*** Records for the task ***
-- ==== Sys2Proof/Machine/Dispatch.lean ====
section
/-! DEFINITION. One arm per instruction. -/

namespace Sys2Proof.Machine

open Sys2Proof

def exec (i : Instr) (s : State) : Host.Outcome State Fault Refusal :=
  match i with
  | .init => Sys2Proof.Machine.execInit s
  | .reset => Sys2Proof.Machine.execReset s
  | .readId => Sys2Proof.Machine.execReadId s
  | .pageRead addr len => Sys2Proof.Machine.execPageRead addr len s
  | .pageProgram addr len => Sys2Proof.Machine.execPageProgram addr len s
  | .blockErase addr => Sys2Proof.Machine.execBlockErase addr s
  | .getFeature reg => Sys2Proof.Machine.execGetFeature reg s
  | .setFeature reg wval => Sys2Proof.Machine.execSetFeature reg wval s
  | .waitReady att dly => Sys2Proof.Machine.execWaitReady att dly s
  | .checkBusy => Sys2Proof.Machine.execCheckBusy s
  | .translate addr => Sys2Proof.Machine.execTranslate addr s
  | .programLoad w data => Sys2Proof.Machine.execProgramLoad w data s
  | .readCache w len => Sys2Proof.Machine.execReadCache w len s
  | .writeDisable => Sys2Proof.Machine.execWriteDisable s
  | .writeEnable => Sys2Proof.Machine.execWriteEnable s
  | .getFeatures ra => Sys2Proof.Machine.execGetFeatures ra s
  | .programExecute row => Sys2Proof.Machine.execProgramExecute row s
  | .pageReadCmd row => Sys2Proof.Machine.execPageReadCmd row s
  | .setFeatures ra v => Sys2Proof.Machine.execSetFeatures ra v s
  | .readIdCmd => Sys2Proof.Machine.execReadIdCmd s
  | .blockEraseCmd row => Sys2Proof.Machine.execBlockEraseCmd row s
  | .resetCmd => Sys2Proof.Machine.execResetCmd s

end Sys2Proof.Machine
end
*** End of Records for the task ***
### Work item
Using the entries above, repeat only the lines from the one containing "open Sys2Proof" through the one containing "Sys2Proof.Machine.execWaitReady att dly s", end lines included.

### Your solution
open Sys2Proof

def exec (i : Instr) (s : State) : Host.Outcome State Fault Refusal :=
  match i with
  | .init => Sys2Proof.Machine.execInit s
  | .reset => Sys2Proof.Machine.execReset s
  | .readId => Sys2Proof.Machine.execReadId s
  | .pageRead addr len => Sys2Proof.Machine.execPageRead addr len s
  | .pageProgram addr len => Sys2Proof.Machine.execPageProgram addr len s
  | .blockErase addr => Sys2Proof.Machine.execBlockErase addr s
  | .getFeature reg => Sys2Proof.Machine.execGetFeature reg s
  | .setFeature reg wval => Sys2Proof.Machine.execSetFeature reg wval s
  | .waitReady att dly => Sys2Proof.Machine.execWaitReady att dly s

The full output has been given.